Karen Bosley, who has advised the newspaper for 35 years, said she picked the people she wanted interviewed and OCC President Jon Larson did likewise...


Ousted teacher earned award
Their frontal assault blocked, some members of the English Department at Ocean County College used a flanking movement yesterday afternoon to bring attention to national teaching awards won by four faculty members, one of them just axed by the Board of Trustees.

"We worked on this before this crisis arose," said English coordinator Judith Angona of the teaching programs that brought Diana Hacker TYCA Outstanding Programs in English Awards to her, adjunct instructor Lisa Prothers, and assistant professor Karen Veselits...

OCC fires back, dismisses probe report as "biased"
Ocean County College President Jon Larson dismissed a report that claimed there was an atmosphere of "intimidation and fear" that "permeates parts of this campus" and threatens student press freedoms.

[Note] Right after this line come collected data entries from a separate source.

-- ==== Sys2Proof/Syntax.lean ====
section
/-! DEFINITION. The requests of the block, one constructor per row of spec/opcode_table.json, and the two-valued mode
that is XFER's operand. -/

namespace Sys2Proof

/-- The two-valued discriminator of 00_scope.md R9: Command drives RS low, Data drives it high. -/
inductive Mode where
  | command
  | data
deriving DecidableEq, Repr

/-- The request set LCDFE-REQ v1 (30_encoding.md R66). -/
inductive Instr where
  /-- INIT: run the initialization byte program again (40_transfer.md R101). -/
  | init
  /-- XFER: one byte transfer of value `v` in mode `m` (40_transfer.md R96). -/
  | xfer (m : Mode) (v : Byte)
  /-- RENDER: lay the text buffer out and transmit every line (41_layout.md R118). -/
  | render
deriving DecidableEq, Repr

end Sys2Proof
end

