-- ==== Sys2Proof/Tests/Slice0.lean ====
section
/-! SUPPORT. Tests of the model against values of the spec (95_test_vectors.md and the worked examples of the rules), and
for each obligation with hypotheses one witness that meets them. -/

namespace Sys2Proof.Tests

open Sys2Proof Sys2Proof.Machine

/-! Configurations and states -/

/-- CFG-A of 95_test_vectors.md section 0. -/
def cfgA : Cfg := { resetCfg with lineAddr := [0x80, 0xC0] }

/-- A small configuration, for short byte programs. -/
def cfgS : Cfg := { resetCfg with w := 2, lineAddr := [0x80, 0xC0], textMax := 4 }

/-- The block right after the release of reset, with a given host script. -/
def fresh (c : Cfg) (h : List HostAction) : State := { State.reset with cfg := c, host := h }

/-- READY after the initialization. -/
def ready (c : Cfg) (h : List HostAction) : State :=
  { fresh c h with state := .ready, initDone := true, job := .none, driven := true }

/-- BUSY at the start of `XFER D, 0x48`. -/
def busy (c : Cfg) (h : List HostAction) : State :=
  { ready c h with state := .busy, job := .xfer, curMode := .data, curVal := 0x48#8 }

/-- BUSY at the start of a RENDER of the text `Hi`. -/
def rendering (c : Cfg) (h : List HostAction) : State :=
  { ready c h with state := .busy, job := .render, raster := storeRows (format (split [0x48#8, 0x69#8]) c.w c.n) }

/-- FAULT with code 3. -/
def faulted (c : Cfg) (h : List HostAction) : State :=
  { ready c h with state := .fault, fault := true, errCode := .illegalReq }

/-- `rst` asserted. -/
def inReset (c : Cfg) (h : List HostAction) : State := { fresh c h with rst := true }

/-- The host cycle that presents a word. -/
def present1 (w : Word) : HostAction := .cycle { req := some w }

/-! Well-formedness: one ill-formed term for each check (00_scope.md R6) -/

theorem test_wf_accepts : Cfg.wellFormed ⟨20, 4⟩ cfgA = true := by decide

/-- The bounds themselves are allowed: W = 1, W = W_MAX, N = 1, N = N_MAX, a line address of 0x00 and of 0xFF. -/
theorem test_wf_accepts_bounds :
    Cfg.wellFormed ⟨20, 4⟩ { cfgA with w := 1, lineAddr := [0x00] } = true ∧
    Cfg.wellFormed ⟨20, 4⟩ { cfgA with w := 20, lineAddr := [0x80, 0xC0, 0x94, 0xFF] } = true := by decide

theorem test_wf_rejects_repeated_pin : Cfg.wellFormed ⟨20, 4⟩ { cfgA with dPin3 := 25 } = false := by decide
theorem test_wf_rejects_rs_as_e : Cfg.wellFormed ⟨20, 4⟩ { cfgA with ePin := 7 } = false := by decide
theorem test_wf_rejects_zero_width : Cfg.wellFormed ⟨20, 4⟩ { cfgA with w := 0 } = false := by decide
theorem test_wf_rejects_wide : Cfg.wellFormed ⟨20, 4⟩ { cfgA with w := 21 } = false := by decide
theorem test_wf_rejects_no_line : Cfg.wellFormed ⟨20, 4⟩ { cfgA with lineAddr := [] } = false := by decide
theorem test_wf_rejects_many_lines :
    Cfg.wellFormed ⟨20, 4⟩ { cfgA with lineAddr := [0x80, 0xC0, 0x94, 0xD4, 0x80] } = false := by decide
theorem test_wf_rejects_wide_address :
    Cfg.wellFormed ⟨20, 4⟩ { cfgA with lineAddr := [0x80, 0x100] } = false := by decide

/-- Every request is well formed; what is not one is refused by the decoder. -/
theorem test_wf_instr :
    Instr.init.wellFormed = true ∧ (Instr.xfer .data 0xFF#8).wellFormed = true ∧ Instr.render.wellFormed = true := by decide

/-! Decoding, from words written out bit by bit (30_encoding.md R64 to R69; 95_test_vectors.md L2.2) -/

theorem test_decode_init : decode 0b0001000000000000#16 = some .init := by decide
theorem test_decode_xfer_command : decode 0b0010000000101000#16 = some (.xfer .command 0x28#8) := by decide
theorem test_decode_xfer_data : decode 0b0010000101001000#16 = some (.xfer .data 0x48#8) := by decide
theorem test_decode_render : decode 0b0011000000000000#16 = some .render := by decide

theorem test_decode_xfer_ends :
    decode 0x2000#16 = some (.xfer .command 0x00#8) ∧ decode 0x20FF#16 = some (.xfer .command 0xFF#8) ∧
    decode 0x2100#16 = some (.xfer .data 0x00#8) ∧ decode 0x21FF#16 = some (.xfer .data 0xFF#8) := by decide

theorem test_decode_illegal :
    ([0x0000#16, 0x0FFF#16, 0x1001#16, 0x1100#16, 0x1200#16, 0x2200#16, 0x2300#16, 0x2E00#16, 0x3001#16, 0x3100#16,
      0x4000#16, 0xF000#16, 0xFFFF#16].all fun w => (decode w).isNone) = true := by decide

/-- Example of 40_transfer.md R96: `XFER C, 0x0C` is 0x200C. -/
theorem test_encode_xfer : encode (.xfer .command 0x0C#8) = 0x200C#16 := by decide

theorem test_table_word :
    decodeTableWord 16 0x1000 = some .init ∧ decodeTableWord 16 0x2148 = some (.xfer .data 0x48#8) ∧
    decodeTableWord 16 0x3000 = some .render ∧ decodeTableWord 16 0x4000 = none := by decide

/-! One step of each request -/

/-- A placed XFER is accepted by the very next step (40_transfer.md R96): BUSY, STATUS 0x06 (F5's start). -/
theorem test_xfer_first_step :
    ∃ t, step (State.reset.withFetchWord 16 0x2148) = .next t ∧ t.state = .busy ∧ t.job = .xfer ∧ t.curMode = .data ∧
      t.curVal = 0x48#8 ∧ t.status = 0x06#8 ∧ t.trace = [] := ⟨_, rfl, by decide⟩

theorem test_init_first_step :
    ∃ t, step (State.reset.withFetchWord 16 0x1000) = .next t ∧ t.state = .busy ∧ t.job = .init ∧
      t.initDone = true := ⟨_, rfl, by decide⟩

/-- L2.3.1: the raster of `Hi` under CFG-A. -/
theorem test_render_first_step :
    ∃ t, step ({ State.reset with cfg := cfgA, textLen := 2, textBuf := [(0, 0x48#8), (1, 0x69#8)] }.withFetchWord 16
        0x3000) = .next t ∧ t.job = .render ∧
      ([0, 1, 2, 19, 20, 39, 40].map fun a => Mem.read t.raster a) =
        [some 0x48#8, some 0x69#8, some 0x20#8, some 0x20#8, some 0x20#8, some 0x20#8, none] := ⟨_, rfl, by decide⟩

/-- F13: a RENDER of a text byte never written. -/
theorem test_render_unwritten :
    step ({ State.reset with textLen := 1 }.withFetchWord 16 0x3000) = .fault .unwrittenText := rfl

/-- F14: a text write and a RENDER in one host cycle. -/
theorem test_same_cycle :
    ∃ t, step { ready cfgS [.cycle { text := some (0, 0x41#8), req := some 0x3000#16 }] with textLen := 1 } = .next t ∧
      Mem.read t.raster 0 = some 0x41#8 := ⟨_, rfl, by decide⟩

/-! The encoder (95_test_vectors.md L2.1) -/

/-- L2.1.1: the full trace of `XFER D, 0x48` on the pins of CFG-A. -/
theorem test_transfer_events :
    transferEvents cfgA ⟨.data, 0x48#8⟩ =
      [.set 7 true, .set 25 false, .set 24 false, .set 23 true, .set 18 false, .wait, .set 8 true, .wait, .set 8 false,
        .wait, .set 7 true, .set 25 false, .set 24 false, .set 23 false, .set 18 true, .wait, .set 8 true, .wait,
        .set 8 false, .wait] := by decide

/-- L2.1: nibbles of table rows. -/
theorem test_nibbles :
    hi 0x28#8 = 0b0010#4 ∧ lo 0x28#8 = 0b1000#4 ∧ hi 0xD4#8 = 0b1101#4 ∧ lo 0xD4#8 = 0b0100#4 ∧
    hi 0xA5#8 = 0b1010#4 ∧ lo 0xA5#8 = 0b0101#4 := by decide

/-- L2.3.2: bytes of the RENDER of `Hi` under CFG-A, and two of its micro-steps. -/
theorem test_render_bytes :
    ([0, 1, 21, 22].map fun k => (byteProgram (rendering cfgA []))[k]?) =
      [some ⟨.command, 0x80#8⟩, some ⟨.data, 0x48#8⟩, some ⟨.command, 0xC0#8⟩, some ⟨.data, 0x20#8⟩] ∧
    lineOp ⟨.command, 0xC0#8⟩ .high .setD3 = .set .d3 true ∧ lineOp ⟨.data, 0x48#8⟩ .low .setD1 = .set .d1 false := by
  decide

/-! The rasterizer (95_test_vectors.md L2.3) -/

theorem test_raster_short :
    format (split []) 3 2 = [[0x20#8, 0x20#8, 0x20#8], [0x20#8, 0x20#8, 0x20#8]] ∧
    format (split [0x61#8, 0x62#8, 0x63#8]) 3 2 = [[0x61#8, 0x62#8, 0x63#8], [0x20#8, 0x20#8, 0x20#8]] ∧
    format (split [0x61#8, 0x62#8, 0x63#8, 0x64#8]) 3 2 = [[0x61#8, 0x62#8, 0x63#8], [0x20#8, 0x20#8, 0x20#8]] := by
  decide

theorem test_raster_lines :
    format (split [0x61#8, 0x0A#8, 0x62#8, 0x0A#8, 0x63#8]) 3 2 = [[0x61#8, 0x20#8, 0x20#8], [0x62#8, 0x20#8, 0x20#8]] ∧
    format (split [0x0A#8, 0x0A#8, 0x7A#8]) 2 3 = [[0x20#8, 0x20#8], [0x20#8, 0x20#8], [0x7A#8, 0x20#8]] ∧
    format (split [0x61#8, 0x62#8, 0x0A#8]) 2 2 = [[0x61#8, 0x62#8], [0x20#8, 0x20#8]] ∧
    format (split [0x78#8, 0x79#8, 0x0A#8, 0x7A#8]) 1 1 = [[0x78#8]] := by decide
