-- ==== Sys2Proof/Syntax.lean ====
section
/-! DEFINITION. The commands of the block: one constructor for each row of spec/opcode_table.json, with its operands. -/
namespace Sys2Proof

/-- A lane (message class) of the KY port (R32). -/
inductive Lane where
  | io | rsp | dat | snp | gth | req
  deriving DecidableEq, Repr

/-- The three wire-sensed event sources (R367, R368). -/
inductive Wire where
  | tickLost | mpAlert | bor
  deriving DecidableEq, Repr

/-- The targets of the event unit (R369). -/
inductive Target where
  | lehr | host0 | host1 | host2 | host3
  deriving DecidableEq, Repr

/-- A bank of the event unit: NORMAL or FAST of a target, or the LEHR target's private bank (R369). -/
inductive Bank where
  | normal (t : Target)
  | fast (t : Target)
  | priv
  deriving DecidableEq, Repr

"It's riddled with bias," Larson said.

The claims were among the findings of College Media Advisers after reviewing the decision to oust Karen Bosley from the journalism and newspaper advising posts she has held for 35 years.

That decision was "educationally and legally suspect," the CMA concluded...


OCC report author stands by "unbiased" findings
The author of a highly critical College Media Advisers report on press freedoms at Ocean County College is defending the findings against administration claims he was biased.

"They didn't like the message so they blamed the messenger. I stand by the report," said David L. Adams of Indiana University...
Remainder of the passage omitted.